Na drodze pod Piotrkowem 7 października 1991 r. zginął prezes NIK Waldemar Pańko. Zdarzenie to odbiło się szerokim łukiem i spowodowało wiele domysłów oraz kontrowersji. Pańko miał dwa dni później z mównicy sejmowej poinformować o ustaleniach kontrolerów w sprawie tzw. afery FOZZ (sprawa dotyczyła defraudacji środków publicznych przeznaczonych na spłatę polskiego długu zagranicznego).

Tego dnia warunki drogowe były bardzo dobre sucha jezdnia i słoneczne niebo. Rządowa Lancia, którą jechali Pańko wraz z żoną, Janusz Zaporoski z Kancelarii Sejmu, kierujący oficer Biura Ochrony Rządu, gwałtownie zjechała na naprzeciwległy pas gierkówki i uderzyła z dużą prędkością w BMW. Służbowy samochód Pańki dosłownie rozpadł się na dwie części. Całe zajście przeżyli siedzący z przodu kierowca oraz żona Pańki.

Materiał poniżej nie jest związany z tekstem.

/-- DCSET (R380). -/
def execDCSET (w : RAB) (s : State) : Host.Outcome State Fault Refusal :=
  s.word (.dcset w) fun v s =>
    let cfg := (v.sc w.b.toNat).toNat
    match dcNumber (v.sc w.a.toNat) with
    | some n =>
      if 2 ^ 37 ≤ cfg then .trap v.operandTrap
      else .done (s.sendDc v (.set v.iss.core v.iss.slot v.cast.partition n (bits cfg 0 24) (bits cfg 24 12) (cfg.testBit 36)))
    | none => .trap v.operandTrap

/-- DCDEC (R380). -/
def execDCDEC (w : RAB) (s : State) : Host.Outcome State Fault Refusal :=
  s.word (.dcdec w) fun v s =>
    let amount := (v.sc w.b.toNat).toNat
    match dcNumber (v.sc w.a.toNat) with
    | some n =>
      if amount = 0 || 2 ^ 24 ≤ amount then .trap v.operandTrap
      else .done (s.sendDc v (.dec v.iss.core v.iss.slot v.cast.partition n amount))
    | none => .trap v.operandTrap

/-- DCWAIT (R380, R382). -/
def execDCWAIT (w : R2) (s : State) : Host.Outcome State Fault Refusal :=
  s.word (.dcwait w) fun v s =>
    match dcNumber (v.sc w.a.toNat) with
    | some n =>
      let key := s.pkg.keyOf v.iss.core v.iss.slot
      let s := s.modPkg fun p => p.forgetWait key v.iss.leader
      .block (s.sendDc v (.wait key v.iss.leader v.cast.partition n)) (.dcwait n w.d.toNat)
    | none => .trap v.operandTrap

end

def execCUE_APPEND (s : State) : Host.Outcome State Fault Refusal := s.event cueAppendAt
def execBATCH_FORMATION (part node : Nat) (s : State) : Host.Outcome State Fault Refusal := s.event (batchFormationAt part node)
def execNODE_RETIREMENT (part node : Nat) (s : State) : Host.Outcome State Fault Refusal := s.event (nodeRetirementAt part node)
def execDC_UPDATE (s : State) : Host.Outcome State Fault Refusal := s.event dcUpdateAt
def execDCWAIT_RELEASE (core slot leader : Nat) (s : State) : Host.Outcome State Fault Refusal := s.event (dcwaitReleaseAt core slot leader)
def execCUEEMIT_ANSWER (core slot leader : Nat) (s : State) : Host.Outcome State Fault Refusal := s.event (cueemitAnswerAt core slot leader)
def execNODE_COMMIT (k node : Nat) (v : Quad) (s : State) : Host.Outcome State Fault Refusal := s.event fun _ => nodeCommitAt k node v
def execNODE_WITHDRAW (k node : Nat) (s : State) : Host.Outcome State Fault Refusal := s.event fun _ => nodeWithdrawAt k node
def execNODE_ENTRY_WRITE (k node off : Nat) (v : Quad) (s : State) : Host.Outcome State Fault Refusal := s.event fun _ => nodeEntryWriteAt k node off v
def execCUE_PUSH (k node : Nat) (data : List Byte) (s : State) : Host.Outcome State Fault Refusal := s.event fun t p => p.hostCue t k node data
def execCUE_CLOSE (k node : Nat) (v : Quad) (s : State) : Host.Outcome State Fault Refusal := s.event (cueCloseAt k node v)
def execNODERC_CLEAR (k node : Nat) (s : State) : Host.Outcome State Fault Refusal :=
  s.event fun _ p => p.modNode k node fun n => { n with noderc := 0 }

end Sys2Proof.Machine
end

Natomiast tylna część auta okręciła się parę razy i została wyrzucona kilkadziesiąt metrów dalej.

Natychmiast pojawiły się teorie spiskowe mówiące o udziale w zdarzeniu snajpera strzelającego w opony, czy też o wykorzystaniu pneumatycznego działka na podciśnienie. Spekulowano nawet, że w samochodzie podłożono bombę.

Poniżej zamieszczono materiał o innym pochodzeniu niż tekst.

/-- A co-group can be placed (R45, R46): all its batches have formed and wait, or the launch can form no more; of one that has been placed before, every cast still
alive waits, or the rest run on and none of them is being pre-empted. -/
def Package.groupWhole (p : Package) (e : CastEntry) (g : List CastEntry) : Bool :=
  let n := p.node e.part e.node
  if e.ctx?.isSome || e.cogroup ≠ 1 then
    g.all (fun x => x.waiting) || g.all fun x => x.waiting || (p.victim? x).isSome || x.coming
  else (g.all fun x => x.state = .pending) && (g.length = n.cogn || (p.lastRecords e.part e.node && n.unformed = 0))

/-- Place a co-group, or refuse it. -/
def Package.passGroup (t : Clock) (p : Package) (e : CastEntry) (g : List CastEntry) : Package :=
  let cands := p.candidates e.part
  let w := p.want e
  match (p.groupRegions e.part (p.node e.part e.node).cog).findSome? fun r => p.placeGroup t g.length 0 (byRank (fun x : CastEntry => x.castindex.toNat) g) r with
  | some q => q
  | none =>
    let reason := if (p.firstFit w cands).isSome then some 8 else p.firstReason w cands
    match reason with
    | some r => ((g.filter CastEntry.waiting).foldl (fun (p : Package) x => p.refuse t x r) p).afterRefusal t e cands
    | none => p

/-- The progress of a pass: the package, the nodes held back by a refused batch, and the entries already considered. -/
structure PassState where
  pkg : Package
  held : List Nat
  seen : List Nat

/-- Consider one entry; from a faulted node nothing is launched (R38, R42). -/
def passEntry (t : Clock) (x : PassState) (id : Nat) : PassState :=
  let p := x.pkg
  match p.entry? id with
  | none => x
  | some e =>
    let fresh := e.state = .pending
    if !e.waiting || x.seen.contains id || (fresh && (x.held.contains e.node || (p.node e.part e.node).fault)) then x
    else if p.keptOut e || !p.ticketFor e then { x with held := if fresh then x.held ++ [e.node] else x.held }
    else
      let g := ((p.groupOf e).filter CastEntry.live)
      let q := if (p.node e.part e.node).cog = 0 then p.passSingle t e
        else if p.groupWhole e g then p.passGroup t e g
        else p
      let placed := (q.entry? id).any fun y => !y.waiting
      { pkg := q, held := if fresh && !placed then x.held ++ [e.node] else x.held, seen := x.seen ++ g.map CastEntry.id }

/-- The pass of one partition: its nodes are checked, then its entries considered in order. -/
def Package.passPart (t : Clock) (p : Package) (k : Nat) : Package :=
  let p := ((p.part k).nodes.map Prod.fst).foldl (fun (p : Package) node => p.checkEntry t k node) p
  if (p.planeOp.any fun o => o.out = k || o.in_ = k) || (p.part k).recovery.stopping || (p.part k).recovery.resumeAt.isSome then p
  else
    let order := byRank p.passRank (p.casts.filter fun e => e.part = k && e.waiting)
    ((order.map CastEntry.id).foldl (passEntry t) { pkg := p, held := [], seen := [] }).pkg

/-- PLACEMENT_PASS (R331): the valid partitions in turn. -/
def placementAt (t : Clock) (p : Package) : Package := p.validParts.foldl (fun p k => p.passPart t k) p

/-! Applying bind records (R329, R330, R341). -/

/-- The first record that has arrived at a core. -/
def Package.arrivedBind (t : Clock) (p : Package) (core : Nat) : Option Bind := (p.core core).binds.find? fun b => b.arrives < t.mcyc

/-- The record that dispatch applies now: a gating sequence that has not committed is aborted, a gated company is woken first. -/
def Package.takeBind (t : Clock) (p : Package) (core : Nat) : Package × Option Bind :=
  match p.arrivedBind t core with
  | none => (p, none)
  | some b =>
    let m := companyOf core
    let rest := fun p : Package => p.modCore core fun c => { c with binds := c.binds.erase b }
    match (p.company m).gating with
    | .running _ => (rest (p.modCompany m fun c => { c with gating := .running 0 }), some b)
    | .gating tick =>
      if b.arrives ≤ 64 * (tick + 1) then (rest (p.modCompany m fun c => { c with gating := .running 0 }), some b) else (p, none)
    | .gated =>
      let done_ := b.arrives + 3200
      ((p.modCompany m fun c => { c with gating := .waking done_ }).later (.mesh (done_ + 1)) (.companyWakeEnd m), none)
    | .waking _ => (p, none)

/-- The first resource of a record that is not free (R330), with the collective records and follow slots that a saved cast brings back. -/
def Package.taken (p : Package) (core : Nat) (b : Bind) (s : Option SavedCast) : Option Nat :=
  let x := (p.core core).ctx
  let rows := p.rowsTaken core
  if b.slots.any fun i => ((x.waves[i]?).join).isSome then some 1
  else if !unitsFree x.units b.regbase b.units then some 2
  else if (List.range b.rows).any fun i => !rowFree rows (b.sprow + i) then some 3
  else match s with
    | none => none
    | some c =>
      if (c.follow.any fun f => ((x.follow[f.1]?).join).isSome) || (x.colls.filter Option.isNone).length < c.colls.length then some 7 else none

/-- A record that is not applied goes back (R330): the cast is pending again. -/
def Package.returnBind (t : Clock) (p : Package) (b : Bind) (reason : Nat) : Package :=
  match p.entry? b.entry with
  | none => p
  | some e =>
    let back := fun e : CastEntry => match e.ctx? with
      | some c => { e with state := .saved c, demands := [] }
      | none => { e with state := .pending, demands := [], castid := none }
    ((p.reserve e.demands false).modEntry e.id back).refuseNode t e.part e.node reason

/-- The ownership ranges of a node (Table 19.3, R348). -/
def Node.ownRanges (n : Node) : List OwnRange :=
  (List.range 4).map fun i =>
    { valid := (n.field (96 + 16 * i + 15) 1).testBit 7, base := BitVec.ofNat 64 (n.field (96 + 16 * i) 8), len := n.field (96 + 16 * i + 8) 6 }

/-- The units of wave i of a record. -/
def Bind.unitsOf (b : Bind) (i : Nat) : List Nat :=
  let u := b.units / max b.slots.length 1
  (List.range u).map fun j => b.regbase + i * u + j

/-- The cells of a scratchpad outside a cast's rows. -/
def outsideRows (row rows : Nat) (a : Nat) : Bool := a < 4096 * row || 4096 * (row + rows) ≤ a

/-- Clear rows: every byte 0, every granule empty and plain (R205). -/
def CoreCtx.clearRows (x : CoreCtx) (row rows : Nat) : CoreCtx :=
  let out := fun g : Nat => outsideRows row rows (16 * g)
  { x with sp := x.sp.filter (fun c => outsideRows row rows c.1), fe := x.fe.filter out, tags := x.tags.filter (fun t => out t.1),
           spPoison := x.spPoison.filter out }

/-- The cast that a LAUNCH sets up (Table 4.2, R330, R348). -/
def Package.launchCast (t : Clock) (p : Package) (b : Bind) : Cast :=
  let n := p.node b.partition b.node
  { castid := b.castid, partition := b.partition, node := b.node, castindex := b.castindex, launchid := b.launchid,
    nwaves := BitVec.ofNat 7 b.slots.length, maxw := n.maxw, regcount := BitVec.ofNat 9 n.regs, spsize := BitVec.ofNat 20 n.spbytes, sprow := b.sprow,
    rows := b.rows, cogroup := b.cogroup, trappc := alignPc (BitVec.ofNat 64 n.trappc), prio := n.prio, own := n.ownRanges,
    codebase := BitVec.ofNat 64 n.codebase, codelen := BitVec.ofNat 64 n.codelen, resident := t.rtick, ordered := (p.part b.partition).ordCur }

/-- The records of a batch, read from the ring (R41, R330). -/
def Package.batchBytes (p : Package) (b : Bind) : List Byte :=
  let n := p.node b.partition b.node
  (List.range b.batchn).flatMap fun i => match b.recs.find? fun r => r.1 = i with
    | some r => (List.range n.recsz).map fun j => r.2.getD j 0
    | none => p.agentRead b.partition (n.slotVa (b.batchpos + i)) n.recsz

/-- The ring lies in host space and records of the batch are not here yet: those not yet asked for are read through the endpoint (R189). -/
def Package.ringReads (t : Clock) (p : Package) (core : Nat) (b : Bind) : Option Package :=
  let n := p.node b.partition b.node
  let left := (List.range b.batchn).filter fun i => !b.recs.any fun r => r.1 = i
  if !isHostVa (BitVec.ofNat 64 n.cqbase) || left.isEmpty then none
  else some (left.foldl (fun (p : Package) i =>
    if p.pcie.any fun x => x.2 = .cue core b.entry i then p
    else
      let (p, tag) := p.takeTag b.partition (.cue core b.entry i)
      p.later (.mesh (t.mcyc + p.hostWay core))
        (.egressTransaction 0 (.memRead (b.partition + 1) (p.part b.partition).ctx.pasid.toNat (n.slotVa (b.batchpos + i) % 2 ^ 47) n.recsz tag))) p)

/-- Write the batch from offset 0, every granule full (R41). -/
def CoreCtx.writeBatch (x : CoreCtx) (c : Cast) (l : List Byte) : CoreCtx :=
  (granulesOf 0 l.length).foldl (fun (x : CoreCtx) g => x.setFe c g true) (x.spWrite c (keyed 0 l))

/-- The pending ordered value takes effect at the first launch after the partition holds no live cast (R56). -/
def Package.settleOrder (p : Package) (k : Nat) : Package :=
  if p.liveCast k then p else p.modPart k fun q => { q with ordCur := q.ordPend }

/-- Set up a launched cast and its waves (R41, R330). -/
def Package.launchOn (t : Clock) (p : Package) (core : Nat) (b : Bind) : Package :=
  let p := p.settleOrder b.partition
  let n := p.node b.partition b.node
  let c := p.launchCast t b
  let bytes := p.batchBytes b
  let cslot := (findIdx? Option.isNone (p.core core).ctx.casts).getD 0
  let start := t.cycleOf (companyOf core) + b.rows + 1
  let entry := BitVec.ofNat 64 (n.codebase + n.entryoff)
  let sregs := [BitVec.ofNat 64 b.batchn, BitVec.ofNat 64 n.recsz, 0, BitVec.ofNat 64 b.node]
  let wave := fun i : Nat => newWave i cslot (roleOf (n.roleOf i)) (b.unitsOf i) n.regs entry sregs 0 start
  let p := p.modCtx core fun x =>
    let x := (x.clearRows b.sprow b.rows).writeBatch c bytes
    let waves := (b.slots.zipIdx).foldl (fun ws s => setAt ws s.1 (some (wave s.2))) x.waves
    let units := (b.slots.zipIdx).foldl (fun us s => (b.unitsOf s.2).foldl (fun us u => setAt us u (some cslot)) us) x.units
    { x with casts := setAt x.casts cslot (some c), waves := waves, units := units }
  let p := (p.l1Clear core).modEntry b.entry fun e => { e with state := .resident core cslot }
  let p := p.modNode b.partition b.node fun n => { n with cqhead := n.cqhead + BitVec.ofNat 32 b.batchn, cqform := n.cqform - BitVec.ofNat 7 b.batchn }
  p.checkNode t b.partition b.node

/-- The entry that a LAUNCH or RESUME record carries out, while it is still on its way. -/
def Package.coming (p : Package) (core : Nat) (b : Bind) : Option CastEntry :=
  (p.entry? b.entry).filter fun e => match e.state with
    | .placed c _ => c = core
    | _ => false

/-- The records that have arrived at a core are looked at again: one before them had to wait. -/
def Package.wakeBinds (t : Clock) (p : Package) (core : Nat) : Package :=
  ((p.core core).binds.filter fun b => b.arrives < t.mcyc).foldl (fun (p : Package) b => p.later .now (b.op.row core)) p

/-- LAUNCH (R330); a batch whose ring lies in host space is waited for. -/
def launchAt (core : Nat) (t : Clock) (p : Package) : Package :=
  if !((p.arrivedBind t core).any fun b => b.op = .launch) then p
  else match p.takeBind t core with
    | (p, none) => p
    | (p, some b) =>
      match p.coming core b with
      | none => p
      | some _ =>
        match p.taken core b none with
        | some reason => (p.returnBind t b reason).wakeBinds t core
        | none =>
          match p.ringReads t core b with
          | some q => q.modCore core fun c => { c with binds := b :: c.binds }
          | none => (p.launchOn t core b).wakeBinds t core

/-! Resumption (R89, R223, R266, R267, R293, R335). -/

/-- The slot of a wave of a resumed cast. -/
def slotOfWave (waves : List Wave) (slots : List Nat) (id : BitVec 6) : Nat :=
  (((waves.zip slots).find? fun x => x.1.waveId = id).map Prod.snd).getD 0

/-- Put a saved collective back into a free record; one that was running or ready is ready again. One that was paused on a page stays so, and asks for it from its new
core (R293). -/
def Package.restoreColl (t : Clock) (p : Package) (core cslot part : Nat) (c : Coll) : Package :=
  match findIdx? Option.isNone (p.core core).ctx.colls with
  | none => p
  | some i =>
    let pos := c.pos.map fun x : CopyPos => { x with paused := x.page.isSome, denied := false }
    let p := match c.pos.bind CopyPos.page with
      | some (va, write) => p.requestPage t core 64 (some i) part va write false
      | none => p
    (p.modCtx core fun x => { x with colls := setAt x.colls i (some { c with cast := cslot, pos := pos }) }) |> fun p =>
      if pos.isSome then (p.modCtx core fun x => { x with readyOrder := x.readyOrder ++ [(i, 0)] }).later .now (.collectiveStart core)
      else p.collReady core i

/-- A request withdrawn before pre-emption is the wave's first on resumption, and is performed before it issues a word (R266, R267). -/
def Package.resend (t : Clock) (p : Package) (r : Req) : Package :=
  let own : Bool := p.homeOf r.line / 8 = stageOf r.key.core
  (p.modWave r.key.core r.key.slot fun w => { w.sendCounted own with settling := true }).sendReq t 0 { r with own := own }

/-- The park record holds stores (R267). -/
def Park.stores (r : Park) : Bool := r.op.any fun o => (memKind o.instr).writes

/-- Issue again the FENCE of a wave that was abandoned (R267), and ask again for the page of a parked wave, whose stores are performed before it issues a word. -/
def Package.reviveWave (t : Clock) (p : Package) (core slot : Nat) (fence : Option Fence) : Package :=
  match p.wave? core slot with
  | none => p
  | some w =>
    let p := match fence with
      | some f => (p.startFence t core slot f.kind f.scope false f.word).modWave core slot fun w =>
          { w with fence := w.fence.map fun g => { g with attached := f.attached } }
      | none => p
    if w.park.isSome then (p.modWave core slot fun w => { w with settling := w.settling || w.park.any Park.stores }).later .now (.pageResolution core slot) else p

Jak wynika z prokuratorskiego śledztwa, zawinił kierowca. Funkcjonariusz BOR Jan B. stracił panowanie nad Lancią w efekcie nadmiernej prędkości i zbyt późno zaczął hamować. Na sąsiedni pas wjechał, aby się ratować i to tam doszło do zderzenia.

Biegli wyjaśnili też, dlaczego samochód rozpadł się na dwie części. Okazało się, że płyta podłogowa tego modelu Lanci nie była tłoczona z jednego typu blachy, ale składała się z dwóch arkuszy łączonych fabrycznym szwem zgrzewnym. BMW uderzyło w miejsce, gdzie ów szew się zaczynał, co doprowadziło do przełamania auta. Po tym wypadku rządowa flota wycofała ten model pojazdu z użytkowania.

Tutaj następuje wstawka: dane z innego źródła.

def execPARTITION_CONFIGURE (k : Nat) (v : Quad) (ctx : AddrContext) (s : State) : Host.Outcome State Fault Refusal :=
  s.event (configureAt k v ctx)
def execPARTITION_SWAP (k : Nat) (v : Quad) (s : State) : Host.Outcome State Fault Refusal := s.event (partitionSwapAt k v)
def execORDERED_BIT_WRITE (k : Nat) (v : Quad) (s : State) : Host.Outcome State Fault Refusal := s.event fun _ => orderedBitAt k v
def execUNDERSTUDY_SWAP_END (s : State) : Host.Outcome State Fault Refusal := s.event swapEndAt
def execRETIRE_SLICE (stage company : Nat) (s : State) : Host.Outcome State Fault Refusal := s.event (retireSliceAt stage company)
def execSLICE_RETIRE_REASSIGN (company : Nat) (s : State) : Host.Outcome State Fault Refusal := s.event (sliceReassignAt company)

end Sys2Proof.Machine
end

Zerknij: "Nie jesteś jedyny". Zobacz, co myślą Polacy o stanie dróg

"Jechali szybko, byli spóźnieni. Żona profesora miała kanapki w stojącej na podłodze torbie. Sięgała po nią, usłużny funkcjonariusz BOR chciał pomóc, schylił się i za późno zauważył, że jedzie przed nim ciężarówka. Ot i cały spisek" mówi w książce "Prokurator. Kobieta, która się nie bała" Małgorzata Ronc, która prowadziła postępowanie prokuratorskie.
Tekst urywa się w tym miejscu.